Gallo, M., Ciccarese, F., Jaupi, M.
Acta horticulturae 2012 no.960 pp. 77-82
Fulvia fulva, Oidium neolycopersici, Solanum lycopersicum var. cerasiforme, Solanum pimpinellifolium, conidia, conidiophores, cultivars, disease control, dominant genes, economics, fungi, genotype, germ tube, germination, greenhouses, hypersensitive response, leaves, models, necrosis, recessive genes, screening, sporulation, tomatoes
Leaf mould caused by Cladosporium fulvum is one of the most widespread tomato disease in greenhouse. The use of resistant cultivars is the most economic and decisive tool to control the disease.

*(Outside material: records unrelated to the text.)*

/-- Settles O1: the two equations of `step`. -/
theorem stepRunsTheFrontCommand : Obligations.StepRunsTheFrontCommand := by
  unfold Obligations.StepRunsTheFrontCommand
  intro c s
  refine ⟨rfl, fun idle => ?_⟩
  unfold step
  rw [idle]

/-- R72: after a power-on reset every location is EMPTY. -/
theorem State.reset_location (n : Nat) : (State.reset.location n).preset = none := by
  unfold State.location
  rw [List.getD_eq_getElem?_getD]
  cases e : State.reset.library[n]? with
  | none => rfl
  | some x => rw [List.eq_of_mem_replicate (List.mem_of_getElem? e)]; rfl

/-- Settles O3: the values as they stand in the reset state, with the invariants as the resets establish them. -/
theorem powerOnValues : Obligations.PowerOnValues := by
  unfold Obligations.PowerOnValues
  obtain ⟨coherent, byQueue⟩ := State.fresh_roles (s := State.reset) rfl rfl rfl rfl
  refine ⟨?_, ?_, rfl, rfl, ?_, rfl, State.reset_location, rfl, rfl, rfl, rfl, rfl, rfl, rfl, rfl, rfl, ?_, rfl, rfl, rfl, rfl,
    State.reset_bounded, State.reset_builtIns, coherent, byQueue, State.fresh_tuner rfl rfl rfl rfl rfl, State.reset_held,
    State.reset_sat, State.reset_links⟩
  · intro o; cases o <;> exact ⟨rfl, rfl⟩
  · intro o
    cases o with
    | main m => cases m <;> exact ⟨rfl, rfl, rfl⟩
    | send1 => exact ⟨rfl, rfl, rfl⟩
    | send2 => exact ⟨rfl, rfl, rfl⟩
  · intro b; cases b <;> rfl
  · intro l; cases l <;> exact ⟨rfl, rfl, rfl, rfl, rfl⟩

end Sys2Proof.Machine
end

section
/-! PROOFS. MUTE, UNMUTE and METERS (R21, R22, R24), and how a request's command on a ready part is read. -/
namespace Sys2Proof.Machine

/-- R200: a request's command on a part that is ready: its effect, and its reply. -/
theorem exec_of_ready {s : State} (ready : Ready s) {i : Instr} (tag : Byte) (r : Request)
    (h : exec i s = .next (s.arrival tag r)) :
    exec i s = .next ((perform tag r s).1.replied tag (requestKind r) (perform tag r s).2.code (perform tag r s).2.fields) :=
  h.trans (congrArg Host.Outcome.next (State.arrival_ready ready tag r))

/-! ## MUTE, UNMUTE and METERS -/

theorem outputsOf_eq_none_iff (n : Nat) : outputsOf n = none ↔ n = 0 ∨ 15 < n := by
  unfold outputsOf
  split <;> simp [*]

theorem outputsOf_get {n : Nat} {outs : PerMain Bool} (h : outputsOf n = some outs) (o : MainOut) :
    outs.get o = n.testBit o.code := by
  unfold outputsOf at h
  split at h
  · cases h
  · obtain rfl := Option.some.inj h
    cases o <;> rfl

/-- R21: a source other than PANIC (1) and HOST (3) is no source of a request. -/
theorem muteSourceOf_eq_none {n : Nat} (h : ¬ (n = 1 ∨ n = 3)) : muteSourceOf n = none := by
  unfold muteSourceOf
  split
  · exact absurd (.inl rfl) h
  · exact absurd (.inr rfl) h
  · rfl

/-- R19: what a mute request makes of one output. -/
theorem muteOutputs_get (mains : PerMain MuteStage) (m : MuteSource) (v : Bool) (outs : PerMain Bool) (o : MainOut) :
    (muteOutputs mains m v outs).get o =
      if outs.get o then { mains.get o with sources := (mains.get o).sources.put m v } else mains.get o := by
  rw [muteOutputs, PerMain.get_of]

In a screening for leaf mould resistance numerous accessions of Lycopersicon pimpinellifolium, L. peruvianum and L. esculentum var. cerasiforme and the race 0 of C. fulvum were used. Among the tested accessions a general reaction of susceptibility was observed. Only the one accession of L. esculentum var. cerasiforme was resistant to C. fulvum. This accession was self-fertilized and signed as line R-28. The resistance reaction was evident on leaves with chlorotic spots that later became necrotic. Microscopic observations showed no differences between the resistant and the susceptible genotypes either in the phase of conidia germination and in elongation of germ tube. After one week on the susceptible plants conidiophores were evident whereas, on the leaves of line R-28 accession, fungi sporulation was never observed. In inheritance analysis, segregation ratios strongly fitted a single and dominant gene model conferring resistance in line R-28. Necrosis of leaves indicated that the resistance mechanism was a hypersensitive reaction. Resistance to C. fulvum found in the accession line R-28 is the first report about a monogenic and dominant gene in L. esculentum var. cerasiforme. It is important to emphasize that in previous studies in the accession line R-28 were also identified a resistance to Oidium neolycopersici conferred by a single recessive gene signed as ol-2.